About this task:
Every line of the material must be copied exactly, from the first to the last.

═══

-- ==== Sys2Proof/Machine/State.lean ====
section
/-!
DEFINITION. The state of the block as plain data: the queue of commands, the device memory with its poison bits,
the register file, and for each unit what it holds beside its registers. INVENTORY.md lists every piece with the
rule that names it.
-/
namespace Sys2Proof.Machine

/-! ## Outcomes -/

/-- What stops the machine. -/
inductive Fault where
  /-- The host reaches through HDM an address that no committed decoder maps, or that is outside HBM and LPDDR:
  the spec says such an address is never reachable and gives no effect (14, R450). Raised by HDM_READ and
  HDM_WRITE. Safe. -/
  | unmapped
  deriving DecidableEq, Repr

/-- Why a command has no meaning here. -/
inductive Refusal where
  /-- The command has no meaning in this model yet. Raised by `exec`. Safe. -/
  | notModelled (mnemonic : String)
  deriving DecidableEq, Repr

/-! ## Registers -/

/-- Where a register field lives: its table, the entry's index and the field's lowest bit. -/
structure RegKey where
  tab : Tab
  i   : Nat
  lo  : Nat
  deriving DecidableEq, Repr

/-- The register file: the fields that differ, or once differed, from their reset values. -/
abbrev Regs := Map RegKey Nat

/-! ## Threads and engines (02, 12) -/

/-- What a thread is doing (02, R46). A slot in FREE is not listed. -/
inductive ThreadStatus where
  /-- READY: it can issue its next instruction. -/
  | ready
  /-- WAITING on a token counter (R73). -/
  | waitTok (k : BitVec 4) (v : Half)
  /-- WAITING at its step gate with its own two flags; `dst` takes the outcome (R390). -/
  | waitGate (dst : BitVec 5) (nonFinite poison : Bool)
  /-- BLOCKED on a full engine queue (R379). -/
  | blocked
  /-- ENDED; the slot is released when its started commands complete (R48). -/
  | ended
  deriving DecidableEq, Repr

/-- The registers of a thread (02, R52) and its status. -/
structure Thread where
  status  : ThreadStatus
  asking  : Option (BitVec 5)
  pc      : Word
  g       : Vector Word 32
  d       : Vector Desc 16
  p       : BitVec 8
  k       : Vector Half 16
  opid    : Half
  ctx     : Half
  step    : Word
  attempt : Word
  deriving DecidableEq, Repr

/-- The engines that serve a tile (12, R379). -/
inductive Engine where
  | matrix | vector | row | cluster | tier | collective | update
  deriving DecidableEq, Repr

/-- The engine instructions (12, R384). -/
inductive EngOp where
  | mma | tbuild | tload | vact | vactb | vew | rnormF | rnormB | rsmaxF | rsmaxB | rmerge | rstat
  | cmove | tmove | cgather | creduce | cshift | csend | crecv | uapply | uprefetch | ucast
  deriving DecidableEq, Repr

/-- A command in an engine queue, with everything it took at issue (12, R377, R378; 01, R13; 02, R53). -/
structure EngCmd where
  id      : Nat
  op      : EngOp
  thread  : ThreadRef
  ctx     : Half
  opid    : Half
  step    : Word
  attempt : Word
  /-- The time of issue (08, R276). -/
  issued  : Nat
  rung    : Nat
  check   : Nat
  wait    : Option (BitVec 4 × Half)
  signal  : Option (BitVec 4)
  signal2 : Option (BitVec 4)
  record  : Option Nat
  da      : Desc
  da1     : Desc
  db      : Desc
  db1     : Desc
  dc      : Desc
  dc1     : Desc
  dc2     : Desc
  dd      : Desc
  gs      : Word
  gt      : Word
  lr      : Word
  w1      : Word
  l1      : Option Nat
  /-- A pair-mode command's number among those of its thread (13, R427; log 9). -/
  pairNo  : Option Nat
  mirror  : Bool
  started : Bool
  deriving DecidableEq, Repr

═══

Your solution:
-- ==== Sys2Proof/Machine/State.lean ====
section
/-!
DEFINITION. The state of the block as plain data: the queue of commands, the device memory with its poison bits,
the register file, and for each unit what it holds beside its registers. INVENTORY.md lists every piece with the
rule that names it.
-/
namespace Sys2Proof.Machine

/-! ## Outcomes -/

/-- What stops the machine. -/
inductive Fault where
  /-- The host reaches through HDM an address that no committed decoder maps, or that is outside HBM and LPDDR:
  the spec says such an address is never reachable and gives no effect (14, R450). Raised by HDM_READ and
  HDM_WRITE. Safe. -/
  | unmapped
  deriving DecidableEq, Repr

/-- Why a command has no meaning here. -/
inductive Refusal where
  /-- The command has no meaning in this model yet. Raised by `exec`. Safe. -/
  | notModelled (mnemonic : String)
  deriving DecidableEq, Repr

/-! ## Registers -/

/-- Where a register field lives: its table, the entry's index and the field's lowest bit. -/
structure RegKey where
  tab : Tab
  i   : Nat
  lo  : Nat
  deriving DecidableEq, Repr

/-- The register file: the fields that differ, or once differed, from their reset values. -/
abbrev Regs := Map RegKey Nat

/-! ## Threads and engines (02, 12) -/

/-- What a thread is doing (02, R46). A slot in FREE is not listed. -/
inductive ThreadStatus where
  /-- READY: it can issue its next instruction. -/
  | ready
  /-- WAITING on a token counter (R73). -/
  | waitTok (k : BitVec 4) (v : Half)
  /-- WAITING at its step gate with its own two flags; `dst` takes the outcome (R390). -/
  | waitGate (dst : BitVec 5) (nonFinite poison : Bool)
  /-- BLOCKED on a full engine queue (R379). -/
  | blocked
  /-- ENDED; the slot is released when its started commands complete (R48). -/
  | ended
  deriving DecidableEq, Repr

/-- The registers of a thread (02, R52) and its status. -/
structure Thread where
  status  : ThreadStatus
  asking  : Option (BitVec 5)
  pc      : Word
  g       : Vector Word 32
  d       : Vector Desc 16
  p       : BitVec 8
  k       : Vector Half 16
  opid    : Half
  ctx     : Half
  step    : Word
  attempt : Word
  deriving DecidableEq, Repr

/-- The engines that serve a tile (12, R379). -/
inductive Engine where
  | matrix | vector | row | cluster | tier | collective | update
  deriving DecidableEq, Repr

/-- The engine instructions (12, R384). -/
inductive EngOp where
  | mma | tbuild | tload | vact | vactb | vew | rnormF | rnormB | rsmaxF | rsmaxB | rmerge | rstat
  | cmove | tmove | cgather | creduce | cshift | csend | crecv | uapply | uprefetch | ucast
  deriving DecidableEq, Repr

/-- A command in an engine queue, with everything it took at issue (12, R377, R378; 01, R13; 02, R53). -/
structure EngCmd where
  id      : Nat
  op      : EngOp
  thread  : ThreadRef
  ctx     : Half
  opid    : Half
  step    : Word
  attempt : Word
  /-- The time of issue (08, R276). -/
  issued  : Nat
  rung    : Nat
  check   : Nat
  wait    : Option (BitVec 4 × Half)
  signal  : Option (BitVec 4)
  signal2 : Option (BitVec 4)
  record  : Option Nat
  da      : Desc
  da1     : Desc
  db      : Desc
  db1     : Desc
  dc      : Desc
  dc1     : Desc
  dc2     : Desc
  dd      : Desc
  gs      : Word
  gt      : Word
  lr      : Word
  w1      : Word
  l1      : Option Nat
  /-- A pair-mode command's number among those of its thread (13, R427; log 9). -/
  pairNo  : Option Nat
  mirror  : Bool
  started : Bool
  deriving DecidableEq, Repr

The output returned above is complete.